For 384 days, I did absolutely no math. That is to say, 0% of my time was spent doing math. In a graph of the time I spent doing math, where the y-axis represents time and the x-axis represents the amount of math I did, every point on the graph would rest lazily and happily on the x axis.
What sort of person spends a year relying entirely on their phone’s calculator app? A person that hates math. A person who, like me, took one math class in their first semester of high school and then blissfully bid their evil foe good riddance until the spring of sophomore year.
This person, however, was rudely torn from her math-less daydreams come the spring semester of her sophomore year, when she found herself in the dreaded math and science building once again, taking out her computer stylus (I probably shouldn’t advertise that I still have my stylus. Please don’t steal it! Please!) and begrudgingly opening Desmos.
Math and I have been off and on for as long as I can remember. I liked math in fifth grade, but it was the cause of many tears all throughout sixth. These tears kept up for most of seventh grade, but there were brief modules where I suddenly enjoyed calculations and graphing all over again. I don’t remember anything about eighth grade math – quarantine is a blank – and I didn’t like it all that much in ninth.
So, suffice it to say, my year-long math vacation was wonderful. I didn’t miss logarithms, piecewise functions, or domain restrictions one bit.
I promise that this article isn’t just a rant about math, however tempting that may be. Because, actually, I love math! No, really! It’s so much fun and very useful. I’m serious! I love math!
I love math because I almost failed my last math test.
Unsurprisingly, a year away from math meant that I forgot just about all the math I had learned throughout my entire life. The majority of my classmates are freshmen who like math enough to take it both semesters; their math vacations lasted only as long as winter break, about two weeks. They remember so much more math than I do, but I’m usually too embarrassed to ask them for help.
I knew that this was a problem, so before our first test, I poured my soul into studying. I knew the study guide like the back of my hand!
Study guide aside, I did awful.
To be fair, it was a really hard test. Everyone in my class agreed, even the math-lovers. I thought this meant we had all received an equally low grade, but no, it turns out that a math-lover’s “ohmygod I definitely just failed that!” actually means that they got an A-.
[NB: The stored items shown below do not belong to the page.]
-- ==== Sys2Proof/Laws/SupportMin.lean ====
section
/-! SUPPORT. What MINBASEI's scan and EXPANDI's swaps keep: well-formedness, the arity, and the bounds of the support list. -/

namespace Sys2Proof.Machine

theorem Table.swap_wf {t : Table} (h : t.wf = true) {i j : Nat} (hi : i < t.n) (hj : j < t.n) :
    (t.swap i j).wf = true ∧ (t.swap i j).n = t.n :=
  ⟨(Table.swap_isSwap h hi hj).2.1, (Table.swap_isSwap h hi hj).1⟩

/-- What MINBASEI's scan has kept after the indices below `m`. -/
structure ScanKept (n m : Nat) (acc : Table × List SupEntry) : Prop where
  wf : acc.1.wf = true
  arity : acc.1.n = n
  length : acc.2.length ≤ m
  entries : ∀ v ∈ acc.2, v.toNat < m

theorem minBaseTurn_kept {n m : Nat} {acc : Table × List SupEntry} (h : ScanKept n m acc) (hm : m < n) :
    ScanKept n (m + 1) (minBaseTurn acc m) := by
  unfold minBaseTurn
  split
  · have hl := h.length
    have hsw := Table.swap_wf h.wf (i := acc.2.length) (j := m) (by rw [h.arity]; omega) (by rw [h.arity]; omega)
    refine ⟨?_, ?_, by simpa using hl, fun v hv => ?_⟩
    · dsimp only; split
      · exact hsw.1
      · exact h.wf
    · dsimp only; split
      · exact hsw.2.trans h.arity
      · exact h.arity
    · rcases List.mem_append.1 hv with hv | hv
      · exact Nat.lt_succ_of_lt (h.entries v hv)
      · rw [List.mem_singleton] at hv
        subst hv
        rw [BitVec.toNat_ofNat]
        exact Nat.lt_succ_of_le (Nat.mod_le _ _)
  · exact ⟨h.wf, h.arity, Nat.le_succ_of_le h.length, fun v hv => Nat.lt_succ_of_lt (h.entries v hv)⟩

/-- MINBASEI's scan keeps the table well formed and of its arity, and its list has at most `n` entries, each below `n`. -/
theorem Table.minBase_kept {t : Table} (h : t.wf = true) : ScanKept t.n t.n t.minBase := by
  suffices hs : ∀ m, m ≤ t.n → ScanKept t.n m ((List.range m).foldl minBaseTurn (t, [])) from hs t.n le_rfl
  intro m
  induction m with
  | zero => exact fun _ => ⟨h, rfl, le_rfl, by simp⟩
  | succ m ih =>
    intro hm
    rw [List.range_succ, List.foldl_append, List.foldl_cons, List.foldl_nil]
    exact minBaseTurn_kept (ih (by omega)) (by omega)

theorem foldr_swap_kept {t : Table} (h : t.wf = true) (l : List (SupEntry × Nat))
    (hl : ∀ e ∈ l, e.2 < t.n ∧ e.1.toNat < t.n) :
    (l.foldr (fun e u => u.swap e.2 e.1.toNat) t).wf = true ∧ (l.foldr (fun e u => u.swap e.2 e.1.toNat) t).n = t.n := by
  induction l with
  | nil => exact ⟨h, rfl⟩
  | cons e l ih =>
    obtain ⟨hw, hn⟩ := ih fun x hx => hl x (List.mem_cons_of_mem _ hx)
    obtain ⟨h1, h2⟩ := hl e List.mem_cons_self
    rw [List.foldr_cons]
    have := Table.swap_wf hw (hn ▸ h1) (hn ▸ h2)
    exact ⟨this.1, this.2.trans hn⟩

theorem expandLegal_iff (t : Table) (sup : List SupEntry) :
    expandLegal t sup = true ↔ sup.length ≤ t.n ∧ ∀ v ∈ sup, v.toNat < t.n := by
  simp only [expandLegal, Bool.and_eq_true, decide_eq_true_eq, List.all_eq_true]

/-- EXPANDI's swaps, when all are legal, keep the table well formed and of its arity. -/
theorem Table.expand_kept {t : Table} (h : t.wf = true) {sup : List SupEntry} (hs : expandLegal t sup = true) :
    (t.expand sup).wf = true ∧ (t.expand sup).n = t.n := by
  obtain ⟨hl, he⟩ := (expandLegal_iff t sup).1 hs
  refine foldr_swap_kept h _ fun e hm => ?_
  obtain ⟨_, hlt, heq⟩ := List.mem_zipIdx (x := e.1) (i := e.2) hm
  refine ⟨by omega, he _ ?_⟩
  rw [heq]
  exact List.getElem_mem _

/-- EXPANDI with one more entry at the end of the list does that entry's swap first. -/
theorem Table.expand_concat (t : Table) (sup : List SupEntry) (v : SupEntry) :
    t.expand (sup ++ [v]) = (t.swap sup.length v.toNat).expand sup := by
  simp [Table.expand, List.zipIdx_append]

end Sys2Proof.Machine
end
This felt unfair. I studied so hard, and I know that some of them hadn’t even studied at all. Why did I do bad on the test? Why do they get to just go about life being good at math? What makes us so different?
I realized that the difference is that they love math. They say “this is fun!” when graphing a piecewise function. Seriously, I’ve heard people say that. These people are math enthusiasts. They want careers in math – they want to surround themselves with it.
I definitely do not love math. I’ll stick to my English electives and humanities classes, thank you very much. But maybe it’s that sort of thinking that’s destroying my grade. Maybe studying wasn’t enough: I actually needed to like what I was trying to memorize.
So, the next day, I said I love math to myself while walking to class. I love math while I sat in my seat. I love math while I squared roots and found x-intercepts. A week later, I love math while setting up a test divider. I love math while my teacher passed out the quizzes, gave us half the period to finish them.
(You know it, I know it – I don’t love math. But I’ve said it so many times by now that It’s like a mantra. I love math I love math I love math I love math. Of course I don’t believe myself, but I don’t think I have to for my catchphrase to work.)
And – believe it or not – I got an A+ on that quiz! I was expecting a positive result, or at least hoping for one, but an A+ was more than I could have ever imagined.
Maybe I just understood the new module more, or maybe this quiz was much easier than our last test. Maybe I’ve finally acclimated now that I’ve been in math class for a little over a month. Or, maybe, telling yourself I love math actually works, whether you like math or not.
So, fellow math-haters: repeat after me! I love math!